◆ Records from a collection

************

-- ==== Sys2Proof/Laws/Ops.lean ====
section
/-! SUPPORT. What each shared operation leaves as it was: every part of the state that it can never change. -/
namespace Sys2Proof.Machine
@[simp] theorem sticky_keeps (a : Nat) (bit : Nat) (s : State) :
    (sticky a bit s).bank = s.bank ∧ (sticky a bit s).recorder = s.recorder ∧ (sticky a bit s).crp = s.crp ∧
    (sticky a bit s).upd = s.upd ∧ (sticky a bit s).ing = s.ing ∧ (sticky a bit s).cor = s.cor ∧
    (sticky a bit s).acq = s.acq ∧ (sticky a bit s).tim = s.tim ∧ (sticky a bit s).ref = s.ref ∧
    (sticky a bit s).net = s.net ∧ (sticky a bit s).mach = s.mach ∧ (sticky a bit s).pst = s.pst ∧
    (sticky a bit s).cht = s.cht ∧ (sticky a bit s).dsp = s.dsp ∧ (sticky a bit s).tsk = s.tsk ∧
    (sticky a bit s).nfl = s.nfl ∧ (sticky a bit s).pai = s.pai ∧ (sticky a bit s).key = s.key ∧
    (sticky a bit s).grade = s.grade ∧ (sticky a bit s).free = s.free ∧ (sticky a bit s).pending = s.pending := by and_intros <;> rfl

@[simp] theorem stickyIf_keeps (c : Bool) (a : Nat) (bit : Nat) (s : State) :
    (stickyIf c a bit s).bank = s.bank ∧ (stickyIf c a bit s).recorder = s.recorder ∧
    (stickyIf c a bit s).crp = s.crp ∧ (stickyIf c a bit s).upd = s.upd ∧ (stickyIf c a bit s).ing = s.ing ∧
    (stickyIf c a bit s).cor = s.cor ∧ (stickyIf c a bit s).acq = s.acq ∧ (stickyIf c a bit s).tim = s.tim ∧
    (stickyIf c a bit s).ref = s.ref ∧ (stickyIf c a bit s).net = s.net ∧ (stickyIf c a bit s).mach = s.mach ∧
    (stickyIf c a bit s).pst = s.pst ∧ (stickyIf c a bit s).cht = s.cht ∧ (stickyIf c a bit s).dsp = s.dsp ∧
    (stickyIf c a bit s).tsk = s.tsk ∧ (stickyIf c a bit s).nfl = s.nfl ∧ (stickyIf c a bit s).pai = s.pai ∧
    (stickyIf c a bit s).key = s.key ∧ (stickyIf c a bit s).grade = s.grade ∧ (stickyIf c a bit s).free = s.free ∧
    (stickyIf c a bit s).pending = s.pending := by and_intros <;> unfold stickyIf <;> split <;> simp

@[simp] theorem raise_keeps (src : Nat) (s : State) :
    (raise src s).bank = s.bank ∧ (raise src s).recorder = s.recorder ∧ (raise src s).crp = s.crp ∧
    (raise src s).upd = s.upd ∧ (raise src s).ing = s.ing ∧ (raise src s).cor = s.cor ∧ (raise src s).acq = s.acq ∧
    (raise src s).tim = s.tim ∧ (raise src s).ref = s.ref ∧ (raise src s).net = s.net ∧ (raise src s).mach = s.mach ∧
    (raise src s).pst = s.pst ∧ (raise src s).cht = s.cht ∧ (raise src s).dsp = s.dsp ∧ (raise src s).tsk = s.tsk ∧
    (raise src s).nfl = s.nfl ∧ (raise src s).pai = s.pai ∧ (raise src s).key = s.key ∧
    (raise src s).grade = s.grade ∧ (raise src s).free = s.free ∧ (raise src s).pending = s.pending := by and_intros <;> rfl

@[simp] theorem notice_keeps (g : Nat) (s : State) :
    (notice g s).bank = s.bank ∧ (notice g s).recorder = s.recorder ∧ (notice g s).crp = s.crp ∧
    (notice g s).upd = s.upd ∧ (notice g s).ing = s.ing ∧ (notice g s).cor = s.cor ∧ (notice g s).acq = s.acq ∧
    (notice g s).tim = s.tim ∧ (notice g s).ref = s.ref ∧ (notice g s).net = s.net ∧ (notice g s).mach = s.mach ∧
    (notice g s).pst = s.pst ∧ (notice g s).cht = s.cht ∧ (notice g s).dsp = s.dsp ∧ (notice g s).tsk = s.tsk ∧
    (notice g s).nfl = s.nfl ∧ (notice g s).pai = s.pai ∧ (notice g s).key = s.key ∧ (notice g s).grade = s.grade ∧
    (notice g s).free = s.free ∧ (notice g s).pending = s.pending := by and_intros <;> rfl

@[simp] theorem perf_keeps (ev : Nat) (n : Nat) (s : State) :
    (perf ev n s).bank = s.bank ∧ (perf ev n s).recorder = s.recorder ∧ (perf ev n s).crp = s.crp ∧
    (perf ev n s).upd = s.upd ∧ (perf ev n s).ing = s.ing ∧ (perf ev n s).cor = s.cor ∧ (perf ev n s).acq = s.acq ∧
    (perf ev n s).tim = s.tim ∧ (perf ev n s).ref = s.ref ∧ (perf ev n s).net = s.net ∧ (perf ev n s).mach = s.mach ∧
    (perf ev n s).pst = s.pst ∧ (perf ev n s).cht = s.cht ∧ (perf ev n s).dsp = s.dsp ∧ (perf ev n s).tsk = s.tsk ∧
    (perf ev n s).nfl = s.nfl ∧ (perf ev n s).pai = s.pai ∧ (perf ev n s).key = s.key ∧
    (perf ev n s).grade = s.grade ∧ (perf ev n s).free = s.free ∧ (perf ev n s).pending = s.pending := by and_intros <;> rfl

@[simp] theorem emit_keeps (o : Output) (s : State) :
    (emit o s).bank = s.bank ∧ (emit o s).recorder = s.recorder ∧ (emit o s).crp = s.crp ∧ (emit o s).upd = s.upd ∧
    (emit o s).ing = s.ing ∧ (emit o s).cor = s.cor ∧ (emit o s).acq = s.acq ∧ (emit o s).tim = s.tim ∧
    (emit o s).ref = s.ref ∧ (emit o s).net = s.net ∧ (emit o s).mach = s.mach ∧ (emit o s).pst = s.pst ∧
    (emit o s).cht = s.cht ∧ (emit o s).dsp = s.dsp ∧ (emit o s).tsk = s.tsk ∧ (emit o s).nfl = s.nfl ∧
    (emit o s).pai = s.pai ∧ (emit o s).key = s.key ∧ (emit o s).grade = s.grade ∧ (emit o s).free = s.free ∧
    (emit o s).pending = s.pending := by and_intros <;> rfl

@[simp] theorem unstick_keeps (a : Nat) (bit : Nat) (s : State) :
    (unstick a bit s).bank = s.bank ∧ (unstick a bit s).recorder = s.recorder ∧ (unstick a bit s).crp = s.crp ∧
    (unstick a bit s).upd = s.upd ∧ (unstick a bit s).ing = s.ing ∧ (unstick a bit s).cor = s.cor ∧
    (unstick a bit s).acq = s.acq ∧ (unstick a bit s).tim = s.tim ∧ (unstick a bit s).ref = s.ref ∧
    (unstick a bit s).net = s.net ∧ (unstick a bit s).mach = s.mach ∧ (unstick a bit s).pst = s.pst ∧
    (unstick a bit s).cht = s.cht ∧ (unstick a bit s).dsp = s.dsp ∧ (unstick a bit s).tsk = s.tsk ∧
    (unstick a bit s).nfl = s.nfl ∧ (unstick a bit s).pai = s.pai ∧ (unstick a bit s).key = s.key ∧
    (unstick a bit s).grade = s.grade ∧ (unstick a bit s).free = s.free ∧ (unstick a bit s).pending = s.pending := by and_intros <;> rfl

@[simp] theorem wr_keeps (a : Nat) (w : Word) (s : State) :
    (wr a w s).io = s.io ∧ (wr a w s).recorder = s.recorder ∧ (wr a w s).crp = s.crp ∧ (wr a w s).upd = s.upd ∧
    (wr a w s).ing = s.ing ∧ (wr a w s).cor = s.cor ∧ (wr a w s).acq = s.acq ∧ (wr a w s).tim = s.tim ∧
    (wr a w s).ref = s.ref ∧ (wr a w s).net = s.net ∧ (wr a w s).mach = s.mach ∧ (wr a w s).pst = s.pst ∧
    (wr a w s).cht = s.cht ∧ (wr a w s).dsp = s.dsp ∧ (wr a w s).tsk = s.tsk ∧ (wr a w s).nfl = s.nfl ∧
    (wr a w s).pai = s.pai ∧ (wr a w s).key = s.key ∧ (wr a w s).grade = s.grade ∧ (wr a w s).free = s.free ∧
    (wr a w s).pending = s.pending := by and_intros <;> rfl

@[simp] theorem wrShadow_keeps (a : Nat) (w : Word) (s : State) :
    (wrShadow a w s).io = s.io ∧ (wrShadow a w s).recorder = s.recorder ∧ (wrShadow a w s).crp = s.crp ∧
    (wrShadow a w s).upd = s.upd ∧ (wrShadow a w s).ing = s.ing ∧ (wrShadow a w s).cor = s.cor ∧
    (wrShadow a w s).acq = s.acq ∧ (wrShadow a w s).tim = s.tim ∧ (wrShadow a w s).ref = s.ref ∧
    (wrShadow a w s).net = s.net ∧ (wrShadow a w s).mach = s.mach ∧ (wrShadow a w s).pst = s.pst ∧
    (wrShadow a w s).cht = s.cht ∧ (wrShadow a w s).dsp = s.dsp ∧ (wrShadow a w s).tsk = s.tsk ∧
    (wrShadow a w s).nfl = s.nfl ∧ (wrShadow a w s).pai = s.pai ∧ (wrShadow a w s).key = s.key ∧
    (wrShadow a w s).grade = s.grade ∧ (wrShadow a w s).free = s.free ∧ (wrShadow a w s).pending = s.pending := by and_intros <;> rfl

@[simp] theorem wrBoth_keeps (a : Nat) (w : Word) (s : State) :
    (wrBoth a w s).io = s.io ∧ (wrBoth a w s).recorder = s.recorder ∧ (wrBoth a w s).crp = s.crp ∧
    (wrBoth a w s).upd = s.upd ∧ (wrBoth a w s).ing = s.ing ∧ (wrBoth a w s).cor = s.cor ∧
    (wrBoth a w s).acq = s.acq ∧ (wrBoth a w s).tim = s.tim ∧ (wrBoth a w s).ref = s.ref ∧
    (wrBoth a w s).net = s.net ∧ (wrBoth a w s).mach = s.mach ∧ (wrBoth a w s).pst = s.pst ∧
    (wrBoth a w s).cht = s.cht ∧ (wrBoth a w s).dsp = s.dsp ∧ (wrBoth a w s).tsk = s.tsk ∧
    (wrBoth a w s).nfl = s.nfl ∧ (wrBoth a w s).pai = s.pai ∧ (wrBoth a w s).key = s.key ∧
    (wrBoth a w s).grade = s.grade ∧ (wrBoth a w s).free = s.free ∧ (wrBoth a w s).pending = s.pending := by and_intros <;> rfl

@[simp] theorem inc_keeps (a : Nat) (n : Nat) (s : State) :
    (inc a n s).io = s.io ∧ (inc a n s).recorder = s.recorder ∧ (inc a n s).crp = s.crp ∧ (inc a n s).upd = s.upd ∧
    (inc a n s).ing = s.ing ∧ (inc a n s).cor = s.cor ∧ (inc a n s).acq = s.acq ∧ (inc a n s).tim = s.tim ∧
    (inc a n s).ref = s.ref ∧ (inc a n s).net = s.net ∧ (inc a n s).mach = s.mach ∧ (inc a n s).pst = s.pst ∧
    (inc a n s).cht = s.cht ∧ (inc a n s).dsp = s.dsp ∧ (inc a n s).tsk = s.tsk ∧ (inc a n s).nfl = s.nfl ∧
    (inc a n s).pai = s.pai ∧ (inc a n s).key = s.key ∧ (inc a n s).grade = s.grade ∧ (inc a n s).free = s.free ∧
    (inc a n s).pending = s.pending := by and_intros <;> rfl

************

Only the lines that contain the string "Word" are to be copied from the records.

@[simp] theorem wr_keeps (a : Nat) (w : Word) (s : State) :
@[simp] theorem wrShadow_keeps (a : Nat) (w : Word) (s : State) :
@[simp] theorem wrBoth_keeps (a : Nat) (w : Word) (s : State) :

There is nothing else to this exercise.